Problem to solve: In the records below, find the line with "w : t.w = s.w" and the line with "drawReply_ok ha _⟩". Print both exactly, along with every line between them, and no other line.

Collected data entries:
○ ○ ○ ○ ○ ○ ○
-- ==== Sys2Proof/Laws/Sink.lean ====
section
/-! SUPPORT. One lemma per sink operation: each outcome of Commit and Finalize, with its condition and the state it leaves. -/

namespace Sys2Proof.Machine

/-- The state after the acknowledgement and one draw. -/
abbrev acknowledgedDraw (n : Nat) (s : State) : State := (acknowledge n s).withDraw

/-! ### Replies -/

theorem drawReply_ok {s : State} (h : oracleAnswer s.oracle = true) (g : State → State) :
    drawReply s g = { verdict := .ok, state := g s.withDraw } := if_pos h

theorem drawReply_fail {s : State} (h : oracleAnswer s.oracle = false) (g : State → State) :
    drawReply s g = { verdict := .fail, state := breakSink s.withDraw } := if_neg (by simp [h])

/-! ### Commit, outcome by outcome (rules R67, R75, R79) -/

theorem sinkCommit_notOpen {s : State} (h : s.sink.state ≠ .opened) (op : Opcode) (n e : Nat) :
    sinkCommit op n e s = { verdict := .raised, state := latchFault .sinkNotOpen .sink op s } := if_neg h

theorem sinkCommit_fits {s : State} (ho : s.sink.state = .opened) (hk : s.cfg.sinkKind = .growable) (op : Opcode)
    (n e : Nat) (h : s.sink.used + n + e ≤ s.sink.cap) :
    sinkCommit op n e s = { verdict := .ok, state := acknowledge n s } := by
  rw [sinkCommit, if_pos ho, commitBackend, acknowledge_cfg, hk]
  exact if_pos h

theorem sinkCommit_grows {s : State} (ho : s.sink.state = .opened) (hk : s.cfg.sinkKind = .growable) (op : Opcode)
    (n e : Nat) (h : s.sink.cap < s.sink.used + n + e)
    (hm : s.cfg.fits (max (2 * s.sink.cap) (s.sink.used + n + e)) = true) :
    sinkCommit op n e s =
      drawReply (acknowledge n s) (growTo (max (2 * s.sink.cap) (s.sink.used + n + e))) := by
  rw [sinkCommit, if_pos ho, commitBackend, acknowledge_cfg, hk]
  show commitGrowable _ _ = _
  rw [commitGrowable, if_neg (by simpa using h)]
  exact if_pos hm

theorem sinkCommit_growLimit {s : State} (ho : s.sink.state = .opened) (hk : s.cfg.sinkKind = .growable) (op : Opcode)
    (n e : Nat) (h : s.sink.cap < s.sink.used + n + e)
    (hm : s.cfg.fits (max (2 * s.sink.cap) (s.sink.used + n + e)) = false) :
    sinkCommit op n e s = { verdict := .fail, state := breakSink (acknowledge n s) } := by
  rw [sinkCommit, if_pos ho, commitBackend, acknowledge_cfg, hk]
  show commitGrowable _ _ = _
  rw [commitGrowable, if_neg (by simpa using h)]
  exact if_neg (by simp [newCapacity, hm])

theorem sinkCommit_resizes {s : State} (ho : s.sink.state = .opened) (hk : s.cfg.sinkKind = .external) (op : Opcode)
    (n e : Nat) (hm : s.cfg.fits (s.sink.used + n + e) = true) :
    sinkCommit op n e s = drawReply (acknowledge n s) (resizeTo (s.sink.used + n + e)) := by
  rw [sinkCommit, if_pos ho, commitBackend, acknowledge_cfg, hk]
  exact if_pos hm

theorem sinkCommit_resizeLimit {s : State} (ho : s.sink.state = .opened) (hk : s.cfg.sinkKind = .external)
    (op : Opcode) (n e : Nat) (hm : s.cfg.fits (s.sink.used + n + e) = false) :
    sinkCommit op n e s = { verdict := .fail, state := breakSink (acknowledge n s) } := by
  rw [sinkCommit, if_pos ho, commitBackend, acknowledge_cfg, hk]
  exact if_neg (by simp [hm])

/-- The states a successful Commit can leave. -/
inductive CommitOk (n e : Nat) (s : State) : State → Prop where
  | fits (hk : s.cfg.sinkKind = .growable) (h : s.sink.used + n + e ≤ s.sink.cap) : CommitOk n e s (acknowledge n s)
  | grows (hk : s.cfg.sinkKind = .growable) (h : s.sink.cap < s.sink.used + n + e)
      (hm : s.cfg.fits (max (2 * s.sink.cap) (s.sink.used + n + e)) = true) :
      CommitOk n e s (growTo (max (2 * s.sink.cap) (s.sink.used + n + e)) (acknowledgedDraw n s))
  | resizes (hk : s.cfg.sinkKind = .external) (hm : s.cfg.fits (s.sink.used + n + e) = true) :
      CommitOk n e s (resizeTo (s.sink.used + n + e) (acknowledgedDraw n s))

/-- The states a failed Commit can leave: the size limit stopped it, or the oracle answered false. -/
inductive CommitFail (n : Nat) (s : State) : State → Prop where
  | limit : CommitFail n s (breakSink (acknowledge n s))
  | draw : CommitFail n s (breakSink (acknowledgedDraw n s))

/-- Everything Commit can answer (rules R67 to R71). -/
theorem sinkCommit_cases (op : Opcode) (n e : Nat) (s : State) :
    s.sink.state ≠ .opened ∧
        sinkCommit op n e s = { verdict := .raised, state := latchFault .sinkNotOpen .sink op s } ∨
      s.sink.state = .opened ∧ (∃ t, CommitOk n e s t ∧ sinkCommit op n e s = { verdict := .ok, state := t }) ∨
      s.sink.state = .opened ∧ (∃ t, CommitFail n s t ∧ sinkCommit op n e s = { verdict := .fail, state := t }) := by
  by_cases ho : s.sink.state = .opened
  · refine .inr ?_
    have drawn : ∀ g : State → State, CommitOk n e s (g (acknowledgedDraw n s)) →
        sinkCommit op n e s = drawReply (acknowledge n s) g →
        s.sink.state = .opened ∧ (∃ t, CommitOk n e s t ∧ sinkCommit op n e s = { verdict := .ok, state := t }) ∨
        s.sink.state = .opened ∧ (∃ t, CommitFail n s t ∧ sinkCommit op n e s = { verdict := .fail, state := t }) := by
      intro g hg he
      cases ha : oracleAnswer (acknowledge n s).oracle
      · exact .inr ⟨ho, _, .draw, he.trans (drawReply_fail ha g)⟩
      · exact .inl ⟨ho, _, hg, he.trans (drawReply_ok ha g)⟩
    cases hk : s.cfg.sinkKind
    · by_cases h : s.sink.used + n + e ≤ s.sink.cap
      · exact .inl ⟨ho, _, .fits hk h, sinkCommit_fits ho hk op n e h⟩
      · cases hm : s.cfg.fits (max (2 * s.sink.cap) (s.sink.used + n + e))
        · exact .inr ⟨ho, _, .limit, sinkCommit_growLimit ho hk op n e (by omega) hm⟩
        · exact drawn _ (.grows hk (by omega) hm) (sinkCommit_grows ho hk op n e (by omega) hm)
    · cases hm : s.cfg.fits (s.sink.used + n + e)
      · exact .inr ⟨ho, _, .limit, sinkCommit_resizeLimit ho hk op n e hm⟩
      · exact drawn _ (.resizes hk hm) (sinkCommit_resizes ho hk op n e hm)
  · exact .inl ⟨ho, sinkCommit_notOpen ho op n e⟩

/-- What every successful Commit keeps: all but the sink and the oracle, and the committed bytes (rules R67, R69). -/
structure CommitKeeps (n : Nat) (s t : State) : Prop where
  cfg : t.cfg = s.cfg
  w : t.w = s.w
  c : t.c = s.c
  resp : t.resp = s.resp
  fault : t.fault = s.fault
  port : t.port = s.port
  delivered : t.delivered = s.delivered
  state : t.sink.state = s.sink.state
  used : t.sink.used = s.sink.used + n
  bytes : ∀ a, a < s.sink.used + n → t.sink.buf.read a = s.sink.buf.read a

theorem CommitOk.keeps {n e : Nat} {s t : State} (h : CommitOk n e s t) : CommitKeeps n s t := by
  cases h with
  | fits => exact ⟨rfl, rfl, rfl, rfl, rfl, rfl, rfl, rfl, rfl, fun _ _ => rfl⟩
  | grows =>
    exact ⟨rfl, rfl, rfl, rfl, rfl, rfl, rfl, rfl, rfl, fun a ha => by
      simp only [growTo_sink, State.withDraw_sink, acknowledge_sink, Memory.read_regrow, if_pos ha]⟩
  | resizes =>
    exact ⟨rfl, rfl, rfl, rfl, rfl, rfl, rfl, rfl, rfl, fun a ha => by
      simp only [resizeTo_sink, State.withDraw_sink, acknowledge_sink, Memory.read_regrow, if_pos ha]⟩

/-! ### Finalize (rules R72, R77, R80) -/

theorem sinkFinalize_opened {s : State} (h : s.sink.state = .opened) (op : Opcode) :
    sinkFinalize op s = drawReply s trimSink := if_pos h

/-- Everything Finalize can answer on an OPEN sink. -/
theorem sinkFinalize_cases {s : State} (h : s.sink.state = .opened) (op : Opcode) :
    oracleAnswer s.oracle = true ∧ sinkFinalize op s = { verdict := .ok, state := trimSink s.withDraw } ∨
      oracleAnswer s.oracle = false ∧ sinkFinalize op s = { verdict := .fail, state := breakSink s.withDraw } := by
  rw [sinkFinalize_opened h]
  cases ha : oracleAnswer s.oracle
  · exact .inr ⟨rfl, drawReply_fail ha _⟩
  · exact .inl ⟨rfl, drawReply_ok ha _⟩

end Sys2Proof.Machine
end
○ ○ ○ ○ ○ ○ ○
Solution for this exercise:
  w : t.w = s.w
  c : t.c = s.c
  resp : t.resp = s.resp
  fault : t.fault = s.fault
  port : t.port = s.port
  delivered : t.delivered = s.delivered
  state : t.sink.state = s.sink.state
  used : t.sink.used = s.sink.used + n
  bytes : ∀ a, a < s.sink.used + n → t.sink.buf.read a = s.sink.buf.read a

theorem CommitOk.keeps {n e : Nat} {s t : State} (h : CommitOk n e s t) : CommitKeeps n s t := by
  cases h with
  | fits => exact ⟨rfl, rfl, rfl, rfl, rfl, rfl, rfl, rfl, rfl, fun _ _ => rfl⟩
  | grows =>
    exact ⟨rfl, rfl, rfl, rfl, rfl, rfl, rfl, rfl, rfl, fun a ha => by
      simp only [growTo_sink, State.withDraw_sink, acknowledge_sink, Memory.read_regrow, if_pos ha]⟩
  | resizes =>
    exact ⟨rfl, rfl, rfl, rfl, rfl, rfl, rfl, rfl, rfl, fun a ha => by
      simp only [resizeTo_sink, State.withDraw_sink, acknowledge_sink, Memory.read_regrow, if_pos ha]⟩

/-! ### Finalize (rules R72, R77, R80) -/

theorem sinkFinalize_opened {s : State} (h : s.sink.state = .opened) (op : Opcode) :
    sinkFinalize op s = drawReply s trimSink := if_pos h

/-- Everything Finalize can answer on an OPEN sink. -/
theorem sinkFinalize_cases {s : State} (h : s.sink.state = .opened) (op : Opcode) :
    oracleAnswer s.oracle = true ∧ sinkFinalize op s = { verdict := .ok, state := trimSink s.withDraw } ∨
      oracleAnswer s.oracle = false ∧ sinkFinalize op s = { verdict := .fail, state := breakSink s.withDraw } := by
  rw [sinkFinalize_opened h]
  cases ha : oracleAnswer s.oracle
  · exact .inr ⟨rfl, drawReply_fail ha _⟩
  · exact .inl ⟨rfl, drawReply_ok ha _⟩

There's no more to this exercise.